Saved entries
/-- A take on the serving die `d` with floor `f`, which asks die d* first where the gap is too wide (R312); `loc` forbids
that. -/
def State.takeAt (s : State) (d f : Nat) (loc : Bool) : Taken :=
  match s.heapOf s.cur with
  | Option.none => .none
  | some (l, h) =>
    if h.ended || loc then s.takeLocal d f
    else
      let s := s.freshHeap l
      match s.heaps.get? l with
      | Option.none => .none
      | some h => if h.steals d then .steal h.mdie (h.localMax d) s else s.takeLocal d f

/-- A take with floor `f` could have a task now: one of its die, or the top task of die d* (R310, R312). -/
def Heap.couldTake (h : Heap) (die f : Nat) (loc : Bool) : Bool :=
  (h.best die f).isSome
    || (!loc && h.steals die && (h.best h.mdie f).any (fun x => decide (h.localMax die < x.2.gain)))

/-- The thread sleeps in a take, or its bundle of the DCC has yet to issue again after it. -/
def Thread.taking (t : Thread) : Bool := t.status == .waiting || (t.status == .running && t.granted)

/-- A sleeping take of the same die that began to wait before `since` and could have a task now (R310). -/
def State.earlierTaker (s : State) (l die since : Nat) : Bool :=
  s.threads.any (fun (tid, th) =>
    th.taking && decide (th.waitSince < since) && dieOfCore (coreOfThread tid) == die
      && (match th.wait, (s.core (coreOfThread tid)).team with
        | some (.take _ loc f _ _), some tm =>
          tm.launch == l && (s.heaps.get? l).any (fun h => h.couldTake (dieIndex die) f.toNat loc)
        | _, _ => false))

/-- The result of `TAKE` in `gD`, with its trace record (R344). -/
def State.takeResult (s : State) (d : GReg) (x : Word) : Res :=
  .retire ((s.setG d x).trace s.myCore 5 0x0500 (threadIndex s.cur) 0 x 0)

/-- Why the steal of a thread cannot reach die `die` of its module, or its answer come back (R10, R279). -/
def State.stealWay (s : State) (core die : Nat) : Option Nat :=
  let d := moduleOfCore core * 16 + die
  (s.blockedWay (dieOfCore core) d).orElse (fun _ => s.blockedWay d (dieOfCore core))

/-- A steal applied at another die (R312): its top task, if that beats the requester's local maximum `gd` and the floor, else a
local take. -/
def State.stealNow (s : State) (f die gd : Nat) : Taken :=
  let here := s.takeLocal (dieIndex s.myDie) f
  match s.heapOf s.cur with
  | Option.none => .none
  | some (l, h) =>
    if h.ended then here
    else
      match h.best die f with
      | some (t, x) => if gd < x.gain then (let (w, s) := s.takeTask l h t x; .done w s) else here
      | Option.none => here

/-- `TAKE` (R310).  On the DCC a take that has slept issues again with its bundle, and then makes its steal at once. -/
def execTake (g : Guard) (look : Fin 16) (two : Bool) (d a b : GReg) (s : State) : Host.Outcome State Fault Refusal :=
  issue (metaL 0x39 g look [d] [a, b] (if two then 2 else 1)) s (fun s => withHeap s (fun l h =>
    let die := dieIndex s.myDie
    let f := field (s.g b) 0 31
    let nowait := bit (s.g a) 0
    let loc := bit (s.g a) 1
    let w := fun (st : Option (Nat × Nat)) => Wait.take nowait loc (BitVec.ofNat 32 f) d st
    let sleep := fun (s : State) => if nowait then s.takeResult d takeNone else .block (w Option.none) s
    if !h.dies.getLsbD die then trapOf s .illegal
    else if s.src.held.isSome then trapOf s .illegal
    else if notFinite f then trapOf s .illegal
    else if !h.ended && s.earlierTaker l s.myDie (if s.src.granted then s.src.waitSince else s.nextId) then .again Option.none
    else
      match s.takeAt die f loc with
      | .done x s => s.takeResult d x
      | .steal die gd s' =>
        if s.src.granted then
          match s'.stealWay s'.myCore die, s'.stealNow f die gd with
          | some sub, _ => .trap { wayTrap sub with origin := 0 } s
          | none, .done x s => s.takeResult d x
          | none, _ => sleep s'
        else .block (w (some (die, gd))) s'
      | .none => sleep s))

__WHAT YOU ARE ASKED TO DO__
Your answer should consist only of the lines above between the line holding "if h.ended || loc then s.takeLocal d f" and the line holding "def Heap.couldTake (h", inclusive, each transcribed exactly.

__SOLUTION FOR THIS TASK__
    if h.ended || loc then s.takeLocal d f
    else
      let s := s.freshHeap l
      match s.heaps.get? l with
      | Option.none => .none
      | some h => if h.steals d then .steal h.mdie (h.localMax d) s else s.takeLocal d f

/-- A take with floor `f` could have a task now: one of its die, or the top task of die d* (R310, R312). -/
def Heap.couldTake (h : Heap) (die f : Nat) (loc : Bool) : Bool :=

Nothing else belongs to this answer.